Sentenced

Peter Wood

Stanley Fish’s new book, How to Write a Sentence and How to Read One, adds a flying buttress and a gargoyle or two to his ever-growing cathedral on contrarianism. Fish’s next-to-last book, Save the World on Your Own Time, 2008, called on the professoriate to shelve its interest in making classroom learning “relevant” by bringing politics to the table. Fish instead urged us to “academize” our subject, i.e. “detach it from its real world urgency…and insert it into a context of academic urgency, where there is an account to be offered or an analysis to be performed.”

How to Write a Sentence moves still further into this lofty air. Contrary to prevailing approaches to college writing instruction that emphasize the mechanics of writing, Fish urges an aesthetic approach. Moreover, true to his title, he puts all his money on the English sentence as the unit of composition. How to Write a Sentence leaves little room for sequels such as ‘How to Write a Paragraph,’ or a sonnet, an essay, a term paper, or an epic. The idea—which seems to me as a quondam teacher of college rhetoric courses, entirely right—is that the student who masters the English sentence has nearly everything needful for the larger architectural tasks.

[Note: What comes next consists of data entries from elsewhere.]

-- ==== Sys2Proof/Machine/Dispatch.lean ====
section
/-!
DEFINITION. The meaning of every instruction and event, one arm for each.
-/

namespace Sys2Proof.Machine
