/-- R158, R189, R223 and R236: each `wait` completes with OK when what it awaits is there, and parks otherwise with
its timeout. Log 52 (DESIGN CHOICE): wait.jz takes a poisoned join word as its stored bits stand. R25, R31, R120,
R158, R187, R299: how parks end. -/
def Obligations.WaitsCompleteOrPark : Prop :=
  (let waits (i : Instr) (s : State) (te : BitVec 5) (ready : Prop) (a : Await) : Prop :=
    (ready → Completes i s (s.say wstOK)) ∧ (¬ ready → ParksOn i s a (timeoutOf te))
  (∀ s a te l, let i := Instr.waitJz a te
    Ready i s → joinAddr s s.focus (src i s 0) .r = .ok l → s.heldUp s.focus [l] = none →
    waits i s te ((s.read64 l).toNat % 2 ^ 63 = 0) (.joinZero l)) ∧
  (∀ s a te l x, let i := Instr.waitJz a te
    Ready i s → joinAddr s s.focus (src i s 0) .r = .ok l → s.heldUp s.focus [l] = some x →
    ParksOn i s x (timeoutOf te)) ∧
  (∀ s d a te, let i := Instr.waitMbox d a te
    let mask := (src i s 0).toNat % 16
    let full (k : Nat) : Prop := mask.testBit k = true ∧ (AMap.get none (s.core (here s)).mbox k).isSome = true
    Ready i s → mask ≠ 0 → isSkerry (here s) = false →
    (∀ k, k < 4 → full k → (∀ j, j < k → ¬ full j) → Completes i s ((s.writeDest s.focus d (BitVec.ofNat 64 k)).say wstOK)) ∧
    ((∀ k, k < 4 → ¬ full k) → ParksOn i s (.anyMbox mask) (timeoutOf te))) ∧
  (∀ s d a te, let i := Instr.waitMbox d a te
    Ready i s → (src i s 0).toNat % 16 = 0 ∨ isSkerry (here s) = true → Completes i s (s.say wstREFUSED)) ∧
  (∀ s d te, let i := Instr.waitSleep d te
    Ready i s → waits i s te ((src i s 0).toNat ≤ (s.time (dieOf (here s))).toNat) (.sleep (src i s 0).toNat)) ∧
  (∀ s te, let i := Instr.waitGate te
    Ready i s → ((me s).seq = 0 → TrapsWith i s cQUEUE 0 0 0) ∧
      ((me s).seq ≠ 0 → waits i s te (s.gateDue s.focus = false) .gateToken)) ∧
  (∀ s d a te k, let i := Instr.waitTl d a te
    let c := s.ctx k
    let n := (src i s 0).toNat
    Ready i s → ctxOfSel (src i s 1) = some k → s.selInBudget s.focus k = true →
    (n ≤ c.tl → c.tl ≤ c.issued → Completes i s (s.say wstOK)) ∧
    (c.tl < n → n ≤ c.issued → c.fault = false → ParksOn i s (.timeline k n) (timeoutOf te)) ∧
    (c.issued < n ∨ (c.tl < n ∧ c.fault = true) → Completes i s (s.say wstREFUSED))) ∧
  (∀ s d a te, let i := Instr.waitTl d a te
    Ready i s → ctxOfSel (src i s 1) = none → Completes i s (s.say wstREFUSED)) ∧
  (∀ s d a te l, let i := Instr.waitBuoy d a te
    let g := (src i s 0).toNat % 2 ^ 32
    let gen := (s.read64 (l + 8)).toNat / 2 ^ 32
    Ready i s → buoyLoc s s.focus (src i s 1) 1 = .ok l → s.heldUp s.focus [l, l + 8] = none →
    waits i s te (gen ≠ g ∧ (gen + 2 ^ 32 - g) % 2 ^ 32 ≤ 2 ^ 31) (.buoy l g))) ∧
  (let taken (s : State) (t : Nat) : State := { s.updTh t (fun th => { th with
    status := .run, park := th.park.map (fun p => { p with woken := some (s.nextCycle (unitOfThread t)) }) }) with
    resume := some t }
  (∀ s p, let t := s.arg 0
    (s.th t).status = .park → (s.th t).park = some p → s.ready t p = true →
    (p.await ≠ .gateFirst → (∀ l, p.await ≠ .fetch l) → (∀ ks, p.await ≠ .performed ks) →
      exec .awaitedEvent s = .next (taken s t)) ∧
    (p.await = .gateFirst → exec .awaitedEvent s = .next (s.updTh t (fun th => { th with status := .run, park := none }))) ∧
    (∀ ks, p.await = .performed ks → exec .awaitedEvent s = .next ((s.wst t wstOK).finish t p.instr)) ∧
    (∀ l, p.await = .fetch l → s.outOfReach l = false → s.hostAborts l = false → s.isPoison l 4 = false →
      ∃ s' : State, exec .awaitedEvent s = .next s' ∧ (s'.th t).status = .run ∧
        AMap.get 0 (s'.th t).ahead l = BitVec.ofNat 32 (s.read l 4) ∧ s'.mem = s.mem)) ∧
  (∀ s p x, let t := s.arg 0
    (s.th t).status = .park → (s.th t).park = some p → p.expires = some x → x ≤ s.now →
    exec .waitTimeout s = .next ((s.wst t wstTIMEOUT).finish t p.instr)) ∧
  (∀ s p x, let t := s.arg 0
    (s.th t).status = .park → (s.th t).park = some p → p.limitAt s = some x → x ≤ s.now →
    s.mustWait t = false → p.due = none →
    exec .waitlimitExpiry s = .next ((s.abandon t).takeTrap t cWAITLIMIT (waitKind p.instr) (awaitedVa s t p)
      (BitVec.ofNat 64 p.limNs) p.word)) ∧
  (∀ s p since, let t := s.arg 0
    (s.th t).status = .park → (s.th t).park = some p → p.due = some since → s.arg 1 = p.ticket →
    (∀ a, s.rcbShut (s.th t).root (s.th t).rcb (s.numberAt 2) = some a →
      exec .waitlimitExpiry s = .next (s.tryAgain .waitlimitExpiry [t, p.ticket] a)) ∧
    (s.rcbShut (s.th t).root (s.th t).rcb (s.numberAt 2) = none → let ns := s.waitLimNs t
      exec .waitlimitExpiry s = .next (s.updTh t (fun th => { th with park := some { p with
        due := none, limNs := ns, limit := if ns = 0 then none else some (since + 8 * ns) } })))) ∧
  (∀ s p scope loads, let t := s.arg 0
    (s.th t).status = .park → (s.th t).park = some p → p.await = .drain scope loads → s.drainOver t scope loads = true →
    exec .drainComplete s = .next (taken s t)) ∧
  (∀ s t p, s.resume = some t → (s.th t).park = some p →
    (p.read.isSome = true ∨ ∀ u n, s.plan.head? ≠ some (.mismatch u n)) →
    let s' := { s.dropDenials t p.instr with resume := none, focus := t }
    step s = exec p.instr (if p.read.isSome then s' else s'.chargeIssue t p.instr)))
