-- ==== Sys2Proof/Laws/Memory.lean ====
section
/-!
SUPPORT. Laws of memory: the canonical form and what keeps it, and reads after writes (R20, R175, R177).
-/

namespace Sys2Proof.Machine

/-! ### The canonical form -/

/-- No listed byte is zero. -/
def Memory.NoZero (m : Memory) : Prop := ∀ c, c ∈ m → c.2 ≠ 0

theorem memory_wf_iff_from (m : Memory) : Memory.wf m = true ↔ (∃ b, AMap.Rising b m) ∧ Memory.NoZero m := by
  induction m with
  | nil => simp [Memory.wf, AMap.Rising, Memory.NoZero]
  | cons p m ih =>
    obtain ⟨a, v⟩ := p
    cases m with
    | nil => simp [Memory.wf, AMap.Rising, Memory.NoZero]; exact fun _ => ⟨a, Nat.le_refl _⟩
    | cons q m =>
      obtain ⟨b, w⟩ := q
      simp only [Memory.wf, Bool.and_eq_true, decide_eq_true_eq, ih]
      constructor
      · rintro ⟨⟨hv, hab⟩, ⟨c, hc⟩, hz⟩
        refine ⟨⟨a, Nat.le_refl _, by omega, hc.2⟩, ?_⟩
        intro x hx
        rcases List.mem_cons.1 hx with rfl | hx
        · exact hv
        · exact hz x hx
      · rintro ⟨⟨c, hc⟩, hz⟩
        have h1 := hc.2.1
        refine ⟨⟨hz (a, v) (by simp), by omega⟩, ⟨a + 1, hc.2⟩, ?_⟩
        exact fun x hx => hz x (by simp [hx])

/-- The canonical form: rising addresses, no listed zero. -/
theorem memory_wf_iff (m : Memory) : Memory.wf m = true ↔ AMap.Rising 0 m ∧ Memory.NoZero m := by
  rw [memory_wf_iff_from]
  exact ⟨fun ⟨⟨_, hb⟩, hz⟩ => ⟨hb.weaken (Nat.zero_le _), hz⟩, fun ⟨hb, hz⟩ => ⟨⟨0, hb⟩, hz⟩⟩

theorem mem_of_mem_set {m : Memory} {k : Nat} {v : Byte} {c : Nat × Byte} (h : c ∈ AMap.set m k v) : c = (k, v) ∨ c ∈ m := by
  induction m with
  | nil => simpa [AMap.set] using h
  | cons p m ih =>
    obtain ⟨i, w⟩ := p
    simp only [AMap.set] at h
    split at h
    · simpa using h
    · split at h
      · rcases List.mem_cons.1 h with h | h <;> simp [h]
      · rcases List.mem_cons.1 h with h | h
        · simp [h]
        · rcases ih h with h | h <;> simp [h]

theorem mem_of_mem_del {m : Memory} {k : Nat} {c : Nat × Byte} (h : c ∈ AMap.del m k) : c ∈ m := by
  induction m with
  | nil => exact h
  | cons p m ih =>
    obtain ⟨i, w⟩ := p
    simp only [AMap.del] at h
    split at h
    · simp [ih h]
    · rcases List.mem_cons.1 h with h | h
      · simp [h]
      · simp [ih h]

/-- A byte written keeps the canonical form. -/
theorem writeByte_wf {m : Memory} (h : Memory.wf m = true) (a : Nat) (v : Byte) : Memory.wf (writeByte m a v) = true := by
  rw [memory_wf_iff] at h ⊢
  unfold writeByte
  split
  · exact ⟨AMap.rising_del h.1, fun c hc => h.2 c (mem_of_mem_del hc)⟩
  · next hv =>
    refine ⟨AMap.rising_set h.1 (Nat.zero_le _), fun c hc => ?_⟩
    rcases mem_of_mem_set hc with rfl | hc
    · exact hv
    · exact h.2 c hc

/-- Bytes written keep it. -/
theorem writeNat_wf {m : Memory} (h : Memory.wf m = true) (a n v : Nat) : Memory.wf (writeNat m a n v) = true := by
  induction n generalizing m a v with
  | zero => exact h
  | succ n ih => exact ih (writeByte_wf h a _) _ _

/-- Cells taken out keep it. -/
theorem filter_wf {m : Memory} (h : Memory.wf m = true) (p : Nat × Byte → Bool) : Memory.wf (m.filter p) = true := by
  rw [memory_wf_iff] at h ⊢
  exact ⟨AMap.rising_filter h.1, fun c hc => h.2 c (List.mem_filter.1 hc).1⟩

/-! ### Reads after writes -/

@[simp] theorem readByte_writeByte_same (m : Memory) (a : Nat) (v : Byte) : readByte (writeByte m a v) a = v := by
  unfold readByte writeByte
  split
  · next h => simp [h]
  · simp

theorem readByte_writeByte_ne (m : Memory) {a b : Nat} (v : Byte) (h : b ≠ a) :
    readByte (writeByte m a v) b = readByte m b := by
  unfold readByte writeByte
  split
  · exact AMap.get_del_ne _ _ h
  · exact AMap.get_set_ne _ _ _ h

/-- Bytes outside a store are as before. -/
theorem readByte_writeNat_outside (m : Memory) (a n v : Nat) {b : Nat} (h : b < a ∨ a + n ≤ b) :
    readByte (writeNat m a n v) b = readByte m b := by
  induction n generalizing m a v with
  | zero => rfl
  | succ n ih =>
    rw [writeNat, ih _ _ _ (by omega), readByte_writeByte_ne _ _ (by omega)]

/-- A read of n bytes depends on those bytes alone. -/
theorem readNat_congr {m m' : Memory} {a n : Nat} (h : ∀ b, a ≤ b → b < a + n → readByte m b = readByte m' b) :
    readNat m a n = readNat m' a n := by
  induction n generalizing a with
  | zero => rfl
  | succ n ih =>
    simp only [readNat]
    rw [h a (Nat.le_refl _) (by omega), ih fun b h1 h2 => h b (by omega) (by omega)]

/-- A read of what was stored, little-endian. -/
theorem readNat_writeNat_same (m : Memory) (a n v : Nat) : readNat (writeNat m a n v) a n = v % 256 ^ n := by
  induction n generalizing m a v with
  | zero => simp [readNat, Nat.mod_one]
  | succ n ih =>
    have hb : readByte (writeNat (writeByte m a (BitVec.ofNat 8 v)) (a + 1) n (v / 256)) a = BitVec.ofNat 8 v := by
      rw [readByte_writeNat_outside _ _ _ _ (by omega)]; simp
    simp only [writeNat, readNat]
    rw [hb, ih, BitVec.toNat_ofNat, show 256 ^ (n + 1) = 256 * 256 ^ n by rw [Nat.pow_succ, Nat.mul_comm], Nat.mod_mul]

/-- A read of n bytes is below 256^n. -/
theorem readNat_lt (m : Memory) (a n : Nat) : readNat m a n < 256 ^ n := by
  induction n generalizing a with
  | zero => simp [readNat]
  | succ n ih =>
    have h1 := (readByte m a).isLt
    have h2 := ih (a + 1)
    simp only [readNat, Nat.pow_succ]
    omega

/-- A doubleword read where it was stored. -/
theorem read64_write64_same (s : State) (l : Nat) (v : Word) : (s.write64 l v).read64 l = v := by
  unfold State.read64 State.write64 State.read State.write
  simp only [readNat_writeNat_same]
  apply BitVec.eq_of_toNat_eq
  have := v.isLt
  simp only [BitVec.toNat_ofNat]
  omega

/-- Bytes outside a doubleword that is stored are as before. -/
theorem read_write_outside (s : State) (l n v k w : Nat) (h : k + w ≤ l ∨ l + n ≤ k) :
    (s.write l n v).read k w = s.read k w := by
  unfold State.read State.write
  exact readNat_congr fun b h1 h2 => readByte_writeNat_outside _ _ _ _ (by omega)

end Sys2Proof.Machine
end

Fish’s cathedral of contrarianism is appealing in several important ways and yet not a building in which I really would want to linger. It appeals because Fish dispenses with grubbier forms of political correctness with such magisterial ease. He knows his material. In the opening pages of How to Write a Sentence, he enlists the help of counter-culture icon Annie Dillard, who offers an indelible image of a painter who chose his vocation because, “I like the smell of paint.” The writer must likewise “like sentences.” Fish thus puts forward his frankly aesthetic vision of writing and it isn’t long before he has worked up to appreciations of genuine aesthetes such as John Updike and Walter Pater. But he also inoculates himself against any charge that he is too highbrow. He finds dazzling sentences popping out of pop culture too. Joan Crawford explains her habit of never leaving home without being dressed as if for a premiere: “If you want to see the girl next door, go next door.”

In a book saturated with such examples, it is hard not to fall under Fish’s sway. And yet.

His cathedral is ultimately a pretty drafty place. It is beautiful but empty. My calling it a cathedral isn’t gratuitous either. Near the end of chapter three in this ostensible “how to” book, Fish announces his “theology.” That word, like many of Fish’s, is semi-serious as well as facetious. His “theology” turns out to be syntax: “You shall tie yourself to forms and the forms shall set you free.

That sentence, of course, parodies Jesus’ teaching (John 8:32), “And ye shall know the truth, and the truth shall make you free.” Substituting “the forms” for “the truth” is a little miracle of Fishian compression. The critic who has castigated abstract principle in favor of situational judgment (The Trouble with Principle, 1999) and elbowed aside the idea of free speech (There’s No Such Thing As Free Speech: And It’s a Good Thing, Too,1994), might as well dispense with “truth” too—though Fish seems to understand it is better to evade Truth in subtle maneuvers than to face it on the street at high noon.

Fish’s reference to “the forms” could mislead a reader, for a moment, to think that he is evoking Plato. But Fish’s forms are, as I said, syntactical, not the realm of ultimate reality. There are no Fishian ultimates, “there is only flux,” as he says apropos of Walter Pater’s world of “infinitely divisible” impressions. The flux, however, can be checked and channeled by the logical form of sentence. Sentences that begin “Had I…” go one direction; sentences that begin “Even though…” go another. The forms that glisten for him are “verbal forms that enable thought and meaning.”

Fish, who is 73, reminds me of the young Augustine who, in his Confessions, recalls his brilliant facility with and love of rhetoric as a youth. Augustine, of course, came to repudiate facility for the sake of facility. Fish has instead made it his life-long pursuit. We are both richer and poorer for his choice. I am glad to have the writings of America’s most celebrated scholar of the humanities. If he prompts some students to yearn for a fuller knowledge of literature and a keener understanding of the arts of persuasion, so much the better. If he leaves those students puffed up in the accomplishment, so much the worse. My own sense is that time spent lingering over Fish’s writings leaves one ill at ease and grappling with the question, “Is this all?”

How to Write a Sentence is, I think, a masquerade of a book. It isn’t really proffering advice to novice writers, though Fish, true to Form, never breaks character. The book can be read as his answer to Strunk & White, if one decides to shrink one’s attention away from Fish’s pervasive anti-theology. The book is really, however, a luxurious immersion in Fish’s hot tub of post-modernist sophistry. It’s a very pleasant experience while it lasts, but after 162 pages, the reader is ready to towel off and head out to the world of hard edges and realities not necessarily encompassed by syntax, no matter how beautiful.

This article first appeared at the Chronicle of Higher Education's Innovations blog on November 1, 2011.